RECORDS section start

/-- Row 5 of R51: an event acknowledgement, with no payload (`bare`) or dropped. One whose SEQ matches no event that was
sent and waits for it is ignored (R79; log 148). -/
def Dev.ackEvent (d : Dev) (h : Req) (bare : Bool) : Dev :=
  match d.ses? h.session with
  | none => d
  | some x =>
    if h.src ≠ x.ep then d.bump Reg.NET_SKM_ADDR_DROP_CNT
    else if !bare then d
    else
      let d := (d.valid h).modSes h.session fun x =>
        { x with evq := x.evq.filter (fun e => !(e.sent && e.seq == h.seq)) }
      (d.reportLost h.session).pump h.session

/-- Rows 4 and 5 of R51: REPLY or EVENT is set. -/
def Dev.notRequest (d : Dev) (h : Req) (bare : Bool) : Option Dev :=
  match h.flags.getLsbD 0, h.flags.getLsbD 2 with
  | false, false => none
  | true, true => some (d.ackEvent h bare)
  | _, _ => some (d.bump Reg.NET_SKM_LEN_DROP_CNT)

/-- The opcodes whose request carries no payload (R62). -/
def bareOp (op : Nat) : Bool := [0x03, 0x04, 0x13, 0x14, 0x21, 0x31, 0x32, 0x33, 0x34, 0xC2].contains op

/-- A level 1 restart of the runtime (R390, R391, R393). -/
def ofRuntime (x : Recov) : Bool := x.level == 1 && (x.cls == 0xE && x.code == 1 || x.cls == 0xC && x.code != 2)

/-- A recovery completes: it is remembered for R395. -/
def Dev.recovered (d : Dev) (x : Recov) : Dev :=
  { d with flt := { d.flt with
    recs := d.flt.recs.filter (fun y => !(y == x))
    hist := (x.cls, x.code, x.unit, x.entry, d.ns, x.level) ::
      d.flt.hist.filter (fun h => !(h.1 == x.cls && h.2.1 == x.code && h.2.2.1 == x.unit)) } }

/-- A request that arrives while the runtime restarts is applied after the restart (R393): the model lets it complete
first (DESIGN CHOICE, log 194). -/
def Dev.runtimeBack (d : Dev) : Dev := (d.flt.recs.filter ofRuntime).foldl (fun d x => d.recovered x) d

/-- A request of an opcode other than PING and SESSION_OPEN: rows 4, 5 and 7 to 10 of R51, then the opcode's own checks
and effect `k`, its answer, and what it does after that (`post`). -/
def Dev.serveThen (d : Dev) (h : Req) (op : Nat) (k : Dev → Answer) (post : Nat → Dev → Dev) : Dev :=
  if !d.served then d else
  let d := d.runtimeBack.bump (Reg.NET_P_RX_FRAME_CNT (portIx h.port))
  match d.notRequest h (bareOp op) with
  | some d => d
  | none =>
  match d.ses? h.session with
  | none => d.refuse h op stBadParam
  | some x =>
    if h.src ≠ x.ep then d.bump Reg.NET_SKM_ADDR_DROP_CNT else
    let d := d.valid h
    if badHeader h then d.answer h op stBadParam [] else
    match x.cache.find? (fun c => c.seq == h.seq) with
    | some c => d.resend h c
    | none =>
      let d := d.bump Reg.NET_SKM_RX_CNT
      if h.rsv then d.answer h op stBadParam [] else
      let r := k d
      post r.1 (if r.1 = stLater then r.2.2 else r.2.2.answer h op r.1 r.2.1)

/-- A request whose effect is complete when it is answered. -/
def Dev.serve (d : Dev) (h : Req) (op : Nat) (k : Dev → Answer) : Dev := d.serveThen h op k (fun _ d => d)

/-- A refusal by the opcode's own checks: it changes nothing. Its reply carries no payload, also where the opcode's layout
gives reply bytes (DESIGN CHOICE, log 147). -/
def no (st : Nat) (d : Dev) : Answer := (st, [], d)

/-! Bezel frames (R19 to R21). -/

def Dev.bzlLink (d : Dev) : Dir → Link
  | .f2h => d.bzl.f2h
  | .h2f => d.bzl.h2f

def Dev.modLink (d : Dev) (r : Dir) (f : Link → Link) : Dev :=
  match r with
  | .f2h => { d with bzl := { d.bzl with f2h := f d.bzl.f2h } }
  | .h2f => { d with bzl := { d.bzl with h2f := f d.bzl.h2f } }

/-- The other direction. -/
def otherDir : Dir → Dir
  | .f2h => .h2f | .h2f => .f2h

/-- The last SEQ received in order in a direction (R20). -/
def Link.ackSeq (l : Link) : Nat := (l.rxNext + 65535) % 65536

/-- The 16 header bytes of a frame (R20). -/
def frameHeader (f : Frame) : List Byte :=
  be 1 (f.typ * 16) ++ be 1 (b2n f.nak + 2 * b2n f.replay + 4 * b2n f.first + 8 * b2n f.last) ++ be 2 f.seq ++ be 2 f.ack
    ++ be 2 f.len ++ be 4 f.offset ++ be 4 f.tag

/-- The CRC-32C over a frame's header and payload (R20). -/
def frameCrc (f : Frame) : Word := crc32c (frameHeader f ++ f.payload)

/-- A frame as its transmitter sends it, with its CRC. -/
def sealFrame (f : Frame) : Frame := { f with crc := frameCrc f, blocks := true }

/-- The bytes of a frame on the lanes (R20). -/
def frameBytes (f : Frame) : List Byte := frameHeader f ++ f.payload ++ beW f.crc

/-- A frame of a type, command tag and payload, not yet numbered. -/
def newFrame (typ tag : Nat) (payload : List Byte) : Frame :=
  { typ := typ, nak := false, replay := false, first := false, last := false, seq := 0, ack := 0, len := payload.length
    offset := 0, tag := tag, payload := payload, crc := 0, blocks := true }

/-- Send a new frame of a direction: it takes the next SEQ and stays in the retry buffer (R20, R21). -/
def Dev.sendFrame (d : Dev) (r : Dir) (f : Frame) : Dev :=
  let l := d.bzlLink r
  let f := sealFrame { f with seq := l.txSeq, ack := (d.bzlLink (otherDir r)).ackSeq }
  (d.emit (.bezel r f)).modLink r (fun l => { l with txSeq := (l.txSeq + 1) % 65536, retry := l.retry ++ [f] })

/-- A direction takes a new frame: it is up and its retry buffer holds fewer than 64 frames (R21). -/
def Link.room (l : Link) : Bool := l.up && decide (l.retry.length < 64)

/-- Staged frames go out while the retry buffer holds fewer than 64 (R21). -/
def Dev.sendStaged (d : Dev) : Nat → Dev
  | 0 => d
  | n + 1 =>
    match d.bzl.stage with
    | [] => d
    | f :: rest =>
      if d.bzl.f2h.room then ({ d with bzl := { d.bzl with stage := rest } }.sendFrame .f2h f).sendStaged n else d

/-- CMD frames that wait go out while the retry buffer holds fewer than 64 (R21). -/
def Dev.sendWaiting (d : Dev) : Nat → Dev
  | 0 => d
  | n + 1 =>
    match d.bzl.wait with
    | [] => d
    | f :: rest =>
      if d.bzl.h2f.room then ({ d with bzl := { d.bzl with wait := rest } }.sendFrame .h2f f).sendWaiting n else d

/-- The field side has a frame for the host (R21): behind what the staging buffer holds, and at once where it can go.
Without a link that works or is being retrained nothing is sent. -/
def Dev.fieldFrame (d : Dev) (f : Frame) : Dev :=
  if d.fieldRuns && (d.bzl.f2h.up || d.bzl.inhibit) then
    if d.bzl.stage.isEmpty && d.bzl.f2h.room then d.sendFrame .f2h f
    else { d with bzl := { d.bzl with stage := d.bzl.stage ++ [f] } }
  else d

/-- The payload of a CMD frame (R19). The spec gives it no layout but for the data of a field SRAM write, which fill the
frame alone (R344); the rest is the model's own (log 142): a kind and its operands. -/
def cmdPayload : FieldCmd → List Byte
  | .mode m => be 1 0 ++ be 1 m
  | .coxLimit v => be 1 1 ++ be 4 v
  | .coxRelease => be 1 2
  | .coxStop x => be 1 3 ++ be 8 (twos 64 x)
  | .sramWrite _ data => data
  | .sramRead o n => be 1 5 ++ be 4 o ++ be 4 n
  | .paramWrite a v => be 1 4 ++ be 3 a ++ beW v

/-- The host sends a CMD frame (R18, R19): it takes the next command tag, waits for its REPLY, and goes at once where it
can. Without a link that works or is being retrained nothing is sent. -/
def Dev.sendCmd (d : Dev) (c : FieldCmd) : Dev :=
  if d.fieldRuns && (d.bzl.h2f.up || d.bzl.inhibit) then
    let tag := d.bzl.cmdTag
    let d := { d with bzl := { d.bzl with
      cmdTag := (tag + 1) % 2 ^ 32, cmds := d.bzl.cmds ++ [tag]
      wait := d.bzl.wait ++ [{ newFrame 4 tag (cmdPayload c) with
        offset := match c with | .sramWrite o _ => o | .sramRead o _ => o | _ => 0 }] } }
    d.sendWaiting d.bzl.wait.length
  else d

/-- A field window frame of a DMA descriptor goes out (R344). The field side has answered it before the descriptor ends, and
the model lets it act then: `applied` keeps its tag, so that its arrival only draws the REPLY (log 187). -/
def Dev.sendWindow (d : Dev) (c : FieldCmd) : Dev :=
  let tag := d.bzl.cmdTag
  let d' := d.sendCmd c
  if d'.bzl.cmdTag = tag then d' else { d' with bzl := { d'.bzl with applied := d'.bzl.applied ++ [tag] } }

/-- A link loss or a loss of the field's power meets the descriptors that run (R344). -/
def Dev.cutChannels (d : Dev) : Dev :=
  { d with dma := { d.dma with ch := d.dma.ch.map (fun (c : Chan) => if c.st = .run then { c with cut := true } else c) } }

/-- What accesses to `n` words of DRAM find: how many words had a single error that was corrected, and how many issues
waited for the limit of R352, are free values (R335, R352; log 188). -/
def Dev.dramUse (d : Dev) (n : Nat) : Dev :=
  let (v, d) := d.free 36
  let (u, d) := d.free 25
  (d.bumpBy Reg.DMA_ECC_CORR_CNT (v.toNat % (n + 1))).bumpBy Reg.DMA_STALL_CNT (u.toNat % (n / 8 + 2))

/-- The pages whose words the field side works on: SEQ, AFE, MON, PIX, LMP and MOT (R68; DESIGN CHOICE, log 175). -/
def fieldPage (a : Nat) : Bool := [1, 2, 3, 4, 6, 7].contains (a / 65536)

/-- Accepted parameter words of the field side go to it, one CMD frame each (R19; log 175). -/
def Dev.forward (d : Dev) (ws : List (Nat × Word)) : Dev :=
  (ws.filter (fun p => fieldPage p.1)).foldl (fun d p => d.sendCmd (.paramWrite p.1 p.2)) d

/-! The fault log (R410 to R412). -/

/-- What a new entry says beside the state it is taken in. -/
structure FaultRec where
  cls    : Nat
  code   : Nat
  unit   : Nat := 0
  action : Nat := 0
  field  : Bool := false
  esc    : Bool := false
  a      : Nat := 0
  b      : Nat := 0
  c      : Nat := 0
  job    : Option Word := none     -- of an entry that names another job than the current one (R391)
  seen   : Option Sight := none    -- of a fault detected before its entry is written (R388, R411)
  deriving DecidableEq, Repr, Inhabited

/-- What is seen of a fault detected now (R388, R411). -/
def Dev.sight (d : Dev) : Sight := ⟨d.ns, d.mode.code, d.promise⟩

/-- A new entry (R411). -/
def Dev.logEntry (d : Dev) (r : FaultRec) (m1 m2 : Mode) : FEntry :=
  { index := d.flt.next, cls := r.cls, code := r.code, time := (r.seen.map Sight.time).getD d.ns, stroke := d.seq.strokeNo
    mode1 := (r.seen.map Sight.mode).getD m1.code, mode2 := m2.code, action := r.action, unit := r.unit
    flags := 2 * b2n r.esc + 4 * b2n ((r.seen.map Sight.promise).getD d.promise) + 8 * b2n r.field, cleared := false
    hold := d.hold, a := r.a, b := r.b, c := r.c, job := r.job.getD d.jobId }

/-- An entry's 64 bytes (R411). -/
def FEntry.bytes (e : FEntry) : List Byte :=
  let p := fun (c : Bool) => be 4 e.index ++ be 2 e.cls ++ be 2 e.code ++ be 8 e.time ++ be 6 e.stroke
    ++ be 1 (e.mode1 * 16 + e.mode2) ++ be 1 e.action ++ be 2 e.unit ++ be 2 (e.flags + b2n c) ++ be 4 e.hold
    ++ be 8 e.a ++ be 8 e.b ++ be 8 e.c ++ beW e.job
  p e.cleared ++ beW (crc32c (p false))

/-- An entry joins the log: `m1` is DEV_MODE at detection and `m2` the mode the action leads to (R410, R411). -/
def Dev.logAdd (d : Dev) (r : FaultRec) (m1 m2 : Mode) : Dev :=
  { d with flt := { d.flt with log := (d.logEntry r m1 m2 :: d.flt.log).take 4096, next := d.flt.next + 1 } }

/-- A fault that the field side detects goes to the host in an EVENT frame (R19). The spec gives its payload no layout;
the model's is CLASS, CODE, UNIT, A and B (log 142). -/
def Dev.fieldEvent (d : Dev) (r : FaultRec) : Dev :=
  if r.field then d.fieldFrame (newFrame 3 0 (be 2 r.cls ++ be 2 r.code ++ be 2 r.unit ++ be 8 r.a ++ be 8 r.b)) else d

/-- Write an entry and send it as a FAULT event to every open session (R78, R410; log 131). -/
def Dev.log (d : Dev) (r : FaultRec) (m1 m2 : Mode) : Dev :=
  ((d.logAdd r m1 m2).evAll 0x10 (d.logEntry r m1 m2).bytes).fieldEvent r

/-- Write an entry of an action without a mode change. -/
def Dev.logHere (d : Dev) (r : FaultRec) : Dev := d.log r d.mode d.mode

/-- FLT_LOG_UNCLEARED (R414). -/
def Dev.uncleared (d : Dev) : Nat := (d.flt.log.filter (fun e => !e.cleared)).length

end Sys2Proof.Machine
end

RECORDS section end

> EXERCISE DESCRIPTION
Only one stretch is wanted, so please give again exactly the lines from the start of the data through the line containing "(d.reportLost h.session).pump h.session", both ends included.

> EXERCISE OUTPUT
/-- Row 5 of R51: an event acknowledgement, with no payload (`bare`) or dropped. One whose SEQ matches no event that was
sent and waits for it is ignored (R79; log 148). -/
def Dev.ackEvent (d : Dev) (h : Req) (bare : Bool) : Dev :=
  match d.ses? h.session with
  | none => d
  | some x =>
    if h.src ≠ x.ep then d.bump Reg.NET_SKM_ADDR_DROP_CNT
    else if !bare then d
    else
      let d := (d.valid h).modSes h.session fun x =>
        { x with evq := x.evq.filter (fun e => !(e.sent && e.seq == h.seq)) }
      (d.reportLost h.session).pump h.session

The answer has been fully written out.